ACTIVITY. Count lines, not occurrences: report how many lines in the records hold the string "instructions", and nothing else.

● ● ● ● ● ● ●

/-- An immediate form computes a function of A and of its sign-extended immediate (R187). -/
theorem exec_of_mem_scalarImmediateTable {p} (hp : p ∈ scalarImmediateTable) (i : BitVec 9) :
    ∃ f, exec (p.1 d a i) s = scaImm f false (i.signExtend 64) d a s ∧ ∀ x, f x (i.signExtend 64) = p.2 x i := by
  unfold scalarImmediateTable at hp
  fin_cases hp
  all_goals exact ⟨_, rfl, fun _ => rfl⟩

/-- An immediate shift is the shift by B with the immediate in its place (R187). -/
theorem exec_of_mem_scalarShiftTable {p} (hp : p ∈ scalarShiftTable) (i : BitVec 9) :
    ∃ f : DWord → DWord → DWord, exec (p.1 d a i) s = scaImm f (shiftTooLong i 64) (i.zeroExtend 64) d a s ∧
      ∀ x n, f x n = p.2 x (n.toNat % 64) := by
  unfold scalarShiftTable at hp
  fin_cases hp
  all_goals exact ⟨_, rfl, fun _ _ => rfl⟩

theorem exec_of_mem_longTable {p} (hp : p ∈ longTable) (i : BitVec 16) :
    ∃ f : DWord → DWord → DWord, exec (p.1 d i) s = scaLong f d i s ∧ ∀ x, f x (i.zeroExtend 64) = p.2 x i := by
  unfold longTable at hp
  fin_cases hp
  exacts [⟨fun _ i => i, rfl, fun _ => rfl⟩, ⟨replace16 16, rfl, fun _ => rfl⟩, ⟨replace16 32, rfl, fun _ => rfl⟩,
    ⟨replace16 48, rfl, fun _ => rfl⟩]

end Rows

/-- A count below 64 is itself, of the 6 bits that a shift looks at. -/
theorem toNat_zeroExtend_mod_64 {i : BitVec 9} (h : i.toNat < 64) : (i.zeroExtend 64).toNat % 64 = i.toNat := by
  rw [BitVec.toNat_setWidth]
  omega

end Sys2Proof.Machine

namespace Sys2Proof.Proofs

open Sys2Proof.Machine Sys2Proof.Claims

theorem scalarIntegerResult : ScalarIntegerResult := by
  intro p hp e g d a b s hl hready
  rw [exec_of_mem_scalarTable e g d a b s hp]
  exact scaBin_of_ready hl p.2 hready

theorem scalarDivide : ScalarDivide := by
  intro p hp e g d a b s hready
  rw [exec_of_mem_divideTable e g d a b s hp]
  exact ⟨fun hb hl => scaDiv_of_nonzero hl p.2 hready hb, scaDiv_of_zero p.2 hready⟩

/-- Settles O8: a row is the V-format shape, or that of the divides, with its formula. -/
theorem scalarArithmetic : Obligations.ScalarArithmetic := ⟨scalarIntegerResult, scalarDivide⟩

theorem scalarOtherForms : ScalarOtherForms := by
  refine ⟨?unary, ?immediate, ?shift, ?extract, ?insert⟩
  case unary =>
    intro p hp e d a s hl hready
    rw [exec_of_mem_scalarUnaryTable e d a s hp]
    exact scaUn_of_ready hl p.2 hready
  case immediate =>
    intro p hp d a i s hl hready
    obtain ⟨f, hexec, hf⟩ := exec_of_mem_scalarImmediateTable d a s hp i
    rw [hexec, ← hf]
    exact scaImm_of_ready hl f _ hready
  case shift =>
    intro p hp d a i s
    obtain ⟨f, hexec, hf⟩ := exec_of_mem_scalarShiftTable d a s hp i
    rw [hexec]
    refine ⟨fun hi hl hready => ?_, fun hi => ?_⟩
    · have hcount : shiftTooLong i 64 = false := decide_eq_false hi.not_ge
      rw [hcount, ← toNat_zeroExtend_mod_64 hi, ← hf]
      exact scaImm_of_ready hl f _ hready
    · have hcount : shiftTooLong i 64 = true := decide_eq_true hi
      rw [hcount]
      exact scaImm_of_bad f _
  case extract =>
    intro e g d a b s hready
    exact ⟨fun hb hl => execSbfe_of_allowed hl hready hb, execSbfe_of_reserved hready⟩
  case insert =>
    intro e g d a b s hready
    exact ⟨fun hb hl => scaMod_of_allowed hl valSbfi fieldReserved hready hb, scaMod_of_reserved valSbfi fieldReserved hready,
      fun hl => scaMod_of_allowed hl valSsel (fun _ => false) hready rfl⟩

theorem longImmediates : LongImmediates := by
  refine ⟨fun p hp d i s hl hready => ?_, fun d i s hl hready => ⟨?_, ?_⟩⟩
  · obtain ⟨f, hexec, hf⟩ := exec_of_mem_longTable d s hp i
    rw [hexec, ← hf]
    exact scaLong_of_ready hl f i hready
  · exact vecLong_of_ready hl (fun _ i => i) i hready
  · exact vecLong_of_ready hl (fun d i => insertField d i 16 16) i hready

/-- Settles O9: each form by its shape; a reserved value raises before anything is written. -/
theorem scalarForms : Obligations.ScalarForms := ⟨scalarOtherForms, longImmediates⟩

end Sys2Proof.Proofs
end

section
/-! Settles 06 R188 to R191 with 09 R250. A read or a write of STAT waits for the float results before it; a scalar float instruction writes
D, then unites its flags into STAT, and traps last. -/

namespace Sys2Proof.Machine

open Sys2Proof.Claims

/-! ### STAT and its items (R188, R189) -/

/-- The model's items are those of Table 6-8. -/
theorem State.statusItem_eq (s : State) (n : Nat) : s.statusItem n = statusOf s n := by
  unfold State.statusItem statusOf
  rcases n with _ | _ | _ | _ | _ | _ | n
  case succ.succ.succ.succ.succ.succ => simp
  all_goals rfl

theorem statWritable_eq : statWritable = statFields := by decide

section Status
variable {s : State} {d sel a b : Code} {e g : Bool}

theorem execSgetst_of_ready (hsel : sel.toNat < 7) (hfloats : sel.toNat = 0 → s.cur.floats = [])
    (h : Ready s [⟨.sdst, d, false⟩]) : execSgetst d sel s = .next (s.writeS d false (statusOf s sel.toNat)).advance := by
  have hlisted : decide (7 ≤ sel.toNat) = false := decide_eq_false hsel.not_ge
  have hgo : ¬ (sel.toNat = 0 ∧ s.cur.floats ≠ []) := fun ⟨hzero, hwait⟩ => hwait (hfloats hzero)
  unfold execSgetst
  rw [hlisted]
  refine h.run ((if_neg hgo).trans ?_)
  rw [State.statusItem_eq]

theorem execSgetst_of_unlisted (hsel : 7 ≤ sel.toNat) : execSgetst d sel s = .next (s.raiseAll .illegalOpcode) := by
  unfold execSgetst
  rw [decide_eq_true hsel]
  exact run_of_bad ..

theorem execSgetst_of_outstanding (hsel : sel.toNat = 0) (hfloats : s.cur.floats ≠ []) (h : Ready s [⟨.sdst, d, false⟩]) :
    execSgetst d sel s = .next (s.stallWith 12) := by
  have hlisted : decide (7 ≤ sel.toNat) = false := decide_eq_false (by omega)
  unfold execSgetst
  rw [hlisted]
  exact h.run (if_pos ⟨hsel, hfloats⟩)

/-- A write of STAT changes STAT alone. -/
theorem Keeps.writeStat (s : State) (m v : DWord) : Keeps s (s.onCur fun st => st.writeStat m v) (fun _ => False) (fun _ => False)
    ((s.cur.stat &&& ~~~ m) ||| (v &&& m)) :=
  Keeps.setCur ⟨fun _ _ => rfl, fun _ _ => rfl, rfl, rfl, rfl, rfl, rfl, rfl, rfl, rfl, rfl⟩

theorem execSsetst_of_ready (hfloats : s.cur.floats = []) (h : Ready s [⟨.ssrc, a, e⟩, ⟨.ssrc, b, g⟩]) :
    execSsetst e g a b s = .next ((s.popSources [⟨.ssrc, a, e⟩, ⟨.ssrc, b, g⟩]).onCur fun st =>
      st.writeStat (s.ssrc b &&& statWritable) (s.ssrc a)).advance :=
  h.run (if_neg (not_not.2 hfloats))

end Status

/-! ### Scalar float instructions (R190, R191) -/

/-- Flags united into STAT after a scalar result. -/
theorem ScalarResult.addFlags {s t : State} {us : List Use} {d : Code} {v x : DWord} (h : ScalarResult s t us d v x) (f g : BitVec 5) :
    ScalarResult s (t.onCur fun st => st.addFlags f g) us d v (x ||| BitVec.ofNat 64 f.toNat) := by
  rw [← h.keeps.own.stat]
  exact h.setStat _ _

/-- Without an enabled flag the result is D and the flags (R190). -/
theorem scalarResult_scalarFloat {s : State} (us : List Use) (d : Code) (r : Nat × Flags) (hl : HasLanes s)
    (hquiet : r.2 &&& s.cur.te = 0) : ScalarResult s (s.scalarFloat us d r) us d (BitVec.ofNat 64 r.1)
      (s.cur.markScalarWrite.stat ||| BitVec.ofNat 64 r.2.toNat) := by
  have htrap : floatCauses.find? (fun c => (r.2 &&& s.cur.te).getLsbD c.1) = none := by simp [hquiet]
  obtain ⟨hwritten, hfrontier, halso⟩ := scalarResult_write s us d (BitVec.ofNat 64 r.1)
  let shadow (st : Strand) : Flags := if st.shadow then r.2 else 0
  let u := (s.popSources us).writeS d (popsInto us) (BitVec.ofNat 64 r.1)
  have hquiet : Quiet (u.onCur fun st => st.addFlags r.2 (shadow st)) (u.onCur fun st => st.addFlags r.2 (shadow st)).advance :=
    quiet_advance_setCur u _ rfl rfl (hl.of hfrontier halso)
  unfold State.scalarFloat
  simp only [htrap, Option.isNone_none, Bool.and_true]
  exact (hwritten.addFlags r.2 (shadow u.cur)).quiet hquiet

/-- The lowest enabled flag traps after D and STAT are written (R190; 13 R344). -/
theorem State.scalarFloat_of_enabled {s : State} (us : List Use) (d : Code) (r : Nat × Flags) {c : Nat × Cause}
    (htrap : floatCauses.find? (fun c => (r.2 &&& s.cur.te).getLsbD c.1) = some c) :
    s.scalarFloat us d r = (((s.popSources us).writeS d false (BitVec.ofNat 64 r.1)).onCur fun st =>
      st.addFlags r.2 (if st.shadow then r.2 else 0)).settle [] [{ cause := c.2, mask := lanes s, taddr := pcWord (place s) }] := by
  unfold State.scalarFloat
  simp only [htrap, Option.isNone_some, Bool.and_false]
  rfl

/-- An instruction that ends as `State.scalarFloat` is a scalar float instruction. -/
theorem scalarFloatDone_of_exec {i : Instr} {s : State} {us : List Use} {d : Code} {r : Nat × Flags} (hl : HasLanes s)
    (h : exec i s = .next (s.scalarFloat us d r)) : ScalarFloatDone i s us d r :=
  ⟨fun hquiet => ⟨_, h, scalarResult_scalarFloat us d r hl hquiet⟩,
    fun _ htrap => h.trans (congrArg _ (State.scalarFloat_of_enabled us d r htrap))⟩

theorem exec_of_mem_scalarFloatTable {p} (hp : p ∈ scalarFloatTable) (e g : Bool) (d a b : Code) (s : State) :
    exec (p.1 e g d a b) s = scaFloat p.2.1 p.2.2 e g d a b s := by
  unfold scalarFloatTable at hp
  fin_cases hp
  all_goals rfl

end Sys2Proof.Machine

namespace Sys2Proof.Proofs

open Sys2Proof.Machine Sys2Proof.Claims

theorem statusRegister : StatusRegister := by
  refine ⟨?read, fun d sel s => ⟨execSgetst_of_unlisted, execSgetst_of_outstanding⟩, ?write⟩
  case read =>
    intro d sel s hl hsel hfloats hready
    exact ⟨_, execSgetst_of_ready hsel hfloats hready, scalarResult_goes [⟨.sdst, d, false⟩] d _ hl⟩
  case write =>
    intro e g a b s hl hfloats hready
    let us : List Use := [⟨.ssrc, a, e⟩, ⟨.ssrc, b, g⟩]
    have hpopped := popped_popSources s us
    have hkept := (hpopped.keeps _ _).trans (Keeps.writeStat (s.popSources us) (s.ssrc b &&& statWritable) (s.ssrc a))
    have hcourse : SameCourse s ((s.popSources us).onCur fun st => st.writeStat (s.ssrc b &&& statWritable) (s.ssrc a)) :=
      hpopped.course.trans (SameCourse.setCur rfl rfl rfl rfl)
    refine ⟨_, execSsetst_of_ready hfloats hready, ?_⟩
    rw [← statWritable_eq, ← hpopped.stat]
    exact hkept.quiet (hcourse.quiet_advance hl)

theorem scalarFloatResult : ScalarFloatResult := by
  refine ⟨fun p hp e g d a b s => ?table, fun e d a n s => ⟨fun hn hl hready => ?convert, fun hn => ?unlisted⟩⟩
  case table =>
    intro us hl hready
    refine scalarFloatDone_of_exec hl ?_
    rw [exec_of_mem_scalarFloatTable hp]
    exact hready.run rfl
  case convert =>
    refine scalarFloatDone_of_exec hl ?_
    show execSfcvt e d a n s = _
    unfold execSfcvt
    rw [decide_eq_false hn.not_ge]
    exact hready.run rfl
  case unlisted =>
    show execSfcvt e d a n s = _
    unfold execSfcvt
    rw [decide_eq_true hn]
    exact run_of_bad ..

/-- Settles O10: STAT by its reads and its write, the float instructions by how `State.scalarFloat` ends. -/
theorem statusAndScalarFloat : Obligations.StatusAndScalarFloat := ⟨statusRegister, scalarFloatResult⟩

end Sys2Proof.Proofs
end

section
/-! Settles 06 R163 to R168. A target from a scalar is checked before anything is done; a branch, a jump or a counted branch then ends its
issue with the outcomes that its rule gives. -/

namespace Sys2Proof.Machine

open Sys2Proof.Claims

/-! ### Flow records that are off (18 R476) -/

theorem State.flow_of_untraced {s : State} (h : Untraced s) (e : Entry) (m : Mask) (target : Pc) : s.flow e m target = s := by
  unfold Untraced at h
  simp [State.flow, h]

theorem trace_setCore (s : State) (k : Nat) (x : Core) (h : x.trace = (s.core k).trace) (c : Nat) :
    ((s.setCore k x).core c).trace = (s.core c).trace := by
  rw [State.core_setCore]
  split
  · next hc => rw [h, hc]
  · rfl

/-- A pop leaves the trace registers of every core. -/
theorem trace_popQueue (s : State) (k q c : Nat) : ((s.popQueue k q).core c).trace = (s.core c).trace := by
  unfold State.popQueue State.popDrain
  dsimp only
  split
  · exact trace_setCore _ _ _ (by rfl) _
  · split
    · rfl
    · split
      · rfl
      · split
        · rfl
        · split
          · exact trace_setCore _ _ _ (by rfl) _
          · rfl

theorem trace_popSources (s : State) (us : List Use) (c : Nat) : ((s.popSources us).core c).trace = (s.core c).trace := by
  unfold State.popSources
  exact List.foldlRecOn (motive := fun t => (t.core c).trace = (s.core c).trace) _ _ rfl
    fun t ht q _ => (trace_popQueue t t.curKey q c).trans ht

theorem Untraced.popSources {s : State} (h : Untraced s) (us : List Use) : Untraced (s.popSources us) := by
  have hcore : (s.popSources us).cur.core = s.cur.core := (congrArg Strand.core (popped_popSources s us).cur :)
  rwa [Untraced, hcore, trace_popSources]

theorem Untraced.putScalar {s : State} (h : Untraced s) (late : Bool) (m : Nat) (v : DWord) :
    Untraced (s.onCur fun st => st.putScalar late m v) := by
  have hcore : (s.cur.putScalar late m v).core = s.cur.core := by cases late <;> simp [Strand.putScalar]
  rwa [Untraced, State.onCur, State.cur_setCur, hcore]

theorem State.goto_of_untraced {s : State} (h : Untraced s) (pc : Pc) : s.goto pc = s.settle [(pc, lanes s)] [] := by
  rw [State.goto, State.flow_of_untraced h]
  rfl

/-! ### Targets (R163) -/

section Target
variable (s : State) {a : DWord} (k : State → State)

theorem State.checkTarget_of_misaligned (h : a.toNat % 4 ≠ 0) : s.checkTarget a k = s.raiseAllAt .misaligned a := by
  simp [State.checkTarget, targetCause, h]

theorem State.checkTarget_of_nonCanonical (h : a.toNat % 4 = 0) (hhigh : 2 ^ 48 ≤ a.toNat) :
    s.checkTarget a k = s.raiseAllAt .nonCanonical a := by
  have hbits : a.toNat / 2 ^ 48 ≠ 0 := by omega
  simp only [State.checkTarget, targetCause, h, ne_eq, not_true_eq_false, if_false, hbits, not_false_eq_true, if_true]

● ● ● ● ● ● ●

SOLUTION FOR THIS PROBLEM. 2